Wang, L. C., 2014, All work and no play? The effects of ability sorting on students’ non-school inputs, time use, and grade anxiety, Economics of Education Review, vol. 44: 29-41.
The article is, however, according to the CPB report premised on the assumption that there are null effects on lower-than-average-ability. Effects that, in my view, already deserve nuance based on subject differences. It therefore is very interesting that Wang looks at tutoring, homework etc. but the article seems to not continue with subject differences. This is a shame, in my view, because from my on mathematics education background -and as stated at that researchEd maths and science panel- I can certainly see how maths might be different to languages.
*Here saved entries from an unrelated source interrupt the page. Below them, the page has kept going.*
-- ==== Sys2Proof/Config.lean ====
section
/-!
DEFINITION. What the spec leaves to the part, to its surroundings, or open: constants with no body, so that nothing
can be proved of their values (assumption log 2).
-/
namespace Sys2Proof.Config

/-- The free values: the k-th free value of a run, as a natural number cut to the width asked for. -/
opaque free : Nat → Nat

/-- The ordering code fused into the dies (R1, R435): 0 QJH12-M, 1 QJH12-P, 2 QJH12-K. -/
opaque orderingCode : Fin 3

/-- Whether the integrator of a QJH12-K fitted all twelve stacks (R2, R427). -/
opaque stacksFitted : Bool

/-- Whether the integrator of a QJH12-P or QJH12-K fitted the host link and the UALink ports (R2). -/
opaque hostLinkFitted : Bool
opaque portsFitted : Bool

/-- Whether the integrator fitted the capacity tier of a QJH12-P or QJH12-K (R2, R427). -/
opaque capacityFitted : Bool

/-- Size in bytes of the SPI flash, which every part carries (R427). -/
def flashSize : Nat := 2 ^ 26

/-- The firmware image in the flash as the part is delivered (R420). -/
opaque flashImage : List Byte

/-- Whether an image passes the ML-DSA-65 check of R420 and R432 under the key in mask ROM. -/
opaque imageVerifies : List Byte → Bool

/-- Digests of the boot ROM, and of the root and command-processor firmware of an image (R433), 32 bytes each. -/
opaque romDigest : List Byte
opaque rootDigest : List Byte → List Byte
opaque cpDigest : List Byte → List Byte

/-- The ML-DSA-65 signature of the device identity key over a report's first 256 bytes, and its public key (R433). -/
opaque attestSignature : List Byte → List Byte
opaque identityKey : List Byte

/-- The port sets that TOPO reads from host memory at an address (R324, R436): their layout there is not stated. -/
opaque portSets : List (Nat × Byte) → Nat → List (Nat × List Nat)

/-- What the planners of a pod pick for some chunks of a collective outside deterministic mode (R337, R338): from the devices of the
pod and a number that stands for the communicator, the collective, its ranks and the chunks. All ranks pick the same. -/
opaque planPick : List Nat → Nat → Nat

end Sys2Proof.Config
end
It would have been a good opportunity to also think about top performance of Korea in international assessments, for example. Yet the take-away message for the CPB seems to be ‘ability grouping works’.
There are more references, which I will try to unpick in future blogs. These will also include papers on teaching style, behavior etc. all education topics for which people have promoted economics papers as ‘definitive proof’. There also are multiple working papers (the report argues that because some series often end up as peer-reviewed articles any way, they might be included, like NBER and IZA papers.) which I might cover.
Nevertheless, this first set of papers, in my view, does not really warrant the conclusion ‘ability groups work’. Though to be fair, in many cases the abstracts might make you think differently. It shows that actually reading the original source material can be important. Yet, even if we assume they do say this, the justification that follows at the end of the paragraph is strange (translated): “The literature stems, among others, from secondary education and, among others, from comparable Western countries. The results point in the same direction, disregarding school type or country. That’s why we think the results can be translated to the Dutch situation.”. Really? Research from primary, secondary and higher education (that’s the Booij one). From Kenya, from Korea (with its shadow education)?
What we have here is a large variety of educational contexts, both in school type(s), years and countries, with confusing presentation of findings with, in my view, questionable p-value. OK, now I’m being facetious; I just want people to realize that every piece of research has drawbacks. They need to be acknowledged, just like the strong(er) points. If we see quality of research as a dimension from ‘completely perfect’ (would be hard-pressed to find that) and ‘completely imperfect’, there are many many shades in-between. ‘Randomized’ is often seen as a gold standard (I still feel that this also comes with issues but that is for another blog), yet economists have deemed all kinds of fine statistical techniques as ‘quasi experimental’ and therefore ‘still good enough’. Yet, towards other disciplines there sometimes seems to be a ‘rigor’ arrogance. Likewise, other disciplines too readily dismiss some sound economics research because it seldom concerns primary data collection or they ‘summarize’ data incorrectly. It almost feels like a clash of the paradigms. I would say it depends on what you want to find out (research questions). The research questions need to be commensurate with your methodology, and they in turn both need to fit the (extent of) the conclusions. We can learn a lot from each other, and I would encourage disciplines to work together, rather than play ‘we are rigorous and you are not’ or ‘your models are crap’ games. Be critical of both (as I am above, note I’m just as critical about any piece of research without disregarding its strengths), be open to affordances of both (and more disciplines of course), and let’s work together more.